TASK DIRECTIONS: Lines containing "word" should be pulled from the material below.

= Beginning of Section =

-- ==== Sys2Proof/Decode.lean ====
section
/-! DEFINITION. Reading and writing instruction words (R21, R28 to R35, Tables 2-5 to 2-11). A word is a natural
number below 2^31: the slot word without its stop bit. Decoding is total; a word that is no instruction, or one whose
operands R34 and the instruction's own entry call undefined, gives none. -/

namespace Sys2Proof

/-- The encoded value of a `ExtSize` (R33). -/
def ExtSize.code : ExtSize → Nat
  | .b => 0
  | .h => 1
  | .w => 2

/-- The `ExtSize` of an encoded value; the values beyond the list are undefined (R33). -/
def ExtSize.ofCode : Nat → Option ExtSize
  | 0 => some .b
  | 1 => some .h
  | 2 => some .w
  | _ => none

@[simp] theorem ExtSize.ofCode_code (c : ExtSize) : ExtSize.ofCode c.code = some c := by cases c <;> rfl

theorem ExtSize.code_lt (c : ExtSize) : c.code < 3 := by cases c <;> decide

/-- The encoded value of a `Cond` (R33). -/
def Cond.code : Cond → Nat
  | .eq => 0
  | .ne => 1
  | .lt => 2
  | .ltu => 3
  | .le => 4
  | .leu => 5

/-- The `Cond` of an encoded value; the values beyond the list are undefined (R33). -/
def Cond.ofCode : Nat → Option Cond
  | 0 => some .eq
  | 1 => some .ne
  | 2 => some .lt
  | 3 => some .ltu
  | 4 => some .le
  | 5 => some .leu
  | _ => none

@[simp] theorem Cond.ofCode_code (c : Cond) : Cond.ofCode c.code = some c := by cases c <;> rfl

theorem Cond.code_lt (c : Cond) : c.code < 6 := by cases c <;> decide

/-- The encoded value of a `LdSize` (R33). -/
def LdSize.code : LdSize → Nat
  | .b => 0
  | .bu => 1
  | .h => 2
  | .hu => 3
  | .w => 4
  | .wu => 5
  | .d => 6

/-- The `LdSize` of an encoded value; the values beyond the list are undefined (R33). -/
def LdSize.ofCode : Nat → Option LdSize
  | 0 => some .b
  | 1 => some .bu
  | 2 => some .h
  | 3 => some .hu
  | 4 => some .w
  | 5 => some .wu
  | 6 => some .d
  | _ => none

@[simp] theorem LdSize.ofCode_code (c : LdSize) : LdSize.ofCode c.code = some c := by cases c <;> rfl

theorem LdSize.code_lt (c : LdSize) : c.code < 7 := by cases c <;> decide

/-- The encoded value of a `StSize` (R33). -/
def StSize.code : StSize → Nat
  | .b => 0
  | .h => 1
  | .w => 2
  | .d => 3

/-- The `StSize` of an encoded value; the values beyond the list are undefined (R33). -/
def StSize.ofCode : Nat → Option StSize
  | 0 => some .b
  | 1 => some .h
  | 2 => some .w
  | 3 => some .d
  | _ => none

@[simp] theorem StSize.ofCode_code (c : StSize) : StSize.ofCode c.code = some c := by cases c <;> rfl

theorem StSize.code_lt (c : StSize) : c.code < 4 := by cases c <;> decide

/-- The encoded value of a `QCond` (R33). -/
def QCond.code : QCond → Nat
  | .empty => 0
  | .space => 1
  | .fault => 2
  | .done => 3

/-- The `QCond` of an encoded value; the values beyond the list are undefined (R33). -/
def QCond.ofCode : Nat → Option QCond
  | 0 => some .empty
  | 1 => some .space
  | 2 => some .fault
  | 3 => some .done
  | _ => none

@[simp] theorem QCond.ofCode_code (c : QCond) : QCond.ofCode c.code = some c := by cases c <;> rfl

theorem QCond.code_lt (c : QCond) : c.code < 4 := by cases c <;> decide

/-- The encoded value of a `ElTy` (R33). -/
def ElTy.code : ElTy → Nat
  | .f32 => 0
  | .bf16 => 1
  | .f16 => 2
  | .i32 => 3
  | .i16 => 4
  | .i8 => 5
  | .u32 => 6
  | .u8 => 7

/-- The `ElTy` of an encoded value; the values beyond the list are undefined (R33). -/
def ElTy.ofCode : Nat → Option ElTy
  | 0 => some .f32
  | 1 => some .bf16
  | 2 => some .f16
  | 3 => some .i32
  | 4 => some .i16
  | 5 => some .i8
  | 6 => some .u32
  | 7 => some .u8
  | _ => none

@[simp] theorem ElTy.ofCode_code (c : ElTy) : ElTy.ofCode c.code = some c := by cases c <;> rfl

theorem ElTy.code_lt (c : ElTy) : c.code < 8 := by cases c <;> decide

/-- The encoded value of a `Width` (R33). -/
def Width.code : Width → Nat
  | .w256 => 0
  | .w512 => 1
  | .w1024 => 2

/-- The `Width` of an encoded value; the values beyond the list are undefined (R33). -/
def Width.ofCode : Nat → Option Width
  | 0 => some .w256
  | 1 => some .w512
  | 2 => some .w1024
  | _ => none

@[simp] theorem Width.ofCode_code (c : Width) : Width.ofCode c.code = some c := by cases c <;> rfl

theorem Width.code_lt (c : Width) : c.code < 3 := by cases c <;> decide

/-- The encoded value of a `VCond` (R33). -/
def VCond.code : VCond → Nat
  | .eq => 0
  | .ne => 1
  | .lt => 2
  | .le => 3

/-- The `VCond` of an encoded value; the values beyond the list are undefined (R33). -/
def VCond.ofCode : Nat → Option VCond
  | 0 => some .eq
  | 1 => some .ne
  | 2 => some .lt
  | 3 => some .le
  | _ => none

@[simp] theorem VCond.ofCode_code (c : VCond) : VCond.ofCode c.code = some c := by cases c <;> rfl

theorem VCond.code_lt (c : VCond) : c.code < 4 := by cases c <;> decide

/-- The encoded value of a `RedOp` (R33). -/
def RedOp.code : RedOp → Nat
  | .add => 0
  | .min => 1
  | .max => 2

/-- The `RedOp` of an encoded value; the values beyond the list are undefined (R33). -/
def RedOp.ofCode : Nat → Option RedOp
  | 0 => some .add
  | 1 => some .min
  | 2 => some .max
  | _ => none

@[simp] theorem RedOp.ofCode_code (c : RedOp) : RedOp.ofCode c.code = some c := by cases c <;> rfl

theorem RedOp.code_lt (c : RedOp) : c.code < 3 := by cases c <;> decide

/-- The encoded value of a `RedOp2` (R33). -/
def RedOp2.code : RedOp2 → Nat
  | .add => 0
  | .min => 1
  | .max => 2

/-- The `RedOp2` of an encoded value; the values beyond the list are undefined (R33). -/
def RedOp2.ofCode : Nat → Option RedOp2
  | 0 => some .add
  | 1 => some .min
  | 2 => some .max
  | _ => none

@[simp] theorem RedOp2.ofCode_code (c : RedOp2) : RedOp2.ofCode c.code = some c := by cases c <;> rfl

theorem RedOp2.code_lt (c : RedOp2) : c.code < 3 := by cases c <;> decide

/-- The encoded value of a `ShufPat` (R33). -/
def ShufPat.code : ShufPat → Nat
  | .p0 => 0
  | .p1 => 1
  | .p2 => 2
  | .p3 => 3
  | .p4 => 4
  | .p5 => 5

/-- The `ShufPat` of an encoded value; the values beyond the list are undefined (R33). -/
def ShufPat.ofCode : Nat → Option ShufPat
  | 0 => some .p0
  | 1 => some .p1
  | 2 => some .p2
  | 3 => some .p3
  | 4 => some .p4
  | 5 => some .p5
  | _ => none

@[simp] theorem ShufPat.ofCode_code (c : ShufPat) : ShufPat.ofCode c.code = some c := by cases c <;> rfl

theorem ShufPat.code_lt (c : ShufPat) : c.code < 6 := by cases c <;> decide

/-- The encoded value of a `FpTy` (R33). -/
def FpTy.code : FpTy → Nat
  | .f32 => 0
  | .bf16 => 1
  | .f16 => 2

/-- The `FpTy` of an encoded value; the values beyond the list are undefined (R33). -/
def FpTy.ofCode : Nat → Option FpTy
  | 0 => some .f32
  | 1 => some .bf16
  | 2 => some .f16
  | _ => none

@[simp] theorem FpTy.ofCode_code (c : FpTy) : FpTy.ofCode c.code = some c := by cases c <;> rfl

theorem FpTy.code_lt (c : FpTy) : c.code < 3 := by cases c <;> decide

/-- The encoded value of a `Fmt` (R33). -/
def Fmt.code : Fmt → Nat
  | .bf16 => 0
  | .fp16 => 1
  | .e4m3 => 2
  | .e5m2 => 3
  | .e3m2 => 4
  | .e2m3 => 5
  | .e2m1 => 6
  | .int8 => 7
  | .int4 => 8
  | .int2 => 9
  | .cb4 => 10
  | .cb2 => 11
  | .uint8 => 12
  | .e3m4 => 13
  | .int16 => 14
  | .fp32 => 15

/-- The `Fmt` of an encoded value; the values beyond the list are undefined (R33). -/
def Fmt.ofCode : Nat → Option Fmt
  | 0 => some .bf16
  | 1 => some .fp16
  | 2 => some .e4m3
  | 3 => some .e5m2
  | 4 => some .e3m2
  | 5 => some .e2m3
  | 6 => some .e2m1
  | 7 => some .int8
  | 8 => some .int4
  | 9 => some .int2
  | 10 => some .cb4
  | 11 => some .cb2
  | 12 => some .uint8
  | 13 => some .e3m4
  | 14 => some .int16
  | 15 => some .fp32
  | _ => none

= End of Section =

OUTPUT OF THE EXERCISE:
/-! DEFINITION. Reading and writing instruction words (R21, R28 to R35, Tables 2-5 to 2-11). A word is a natural
number below 2^31: the slot word without its stop bit. Decoding is total; a word that is no instruction, or one whose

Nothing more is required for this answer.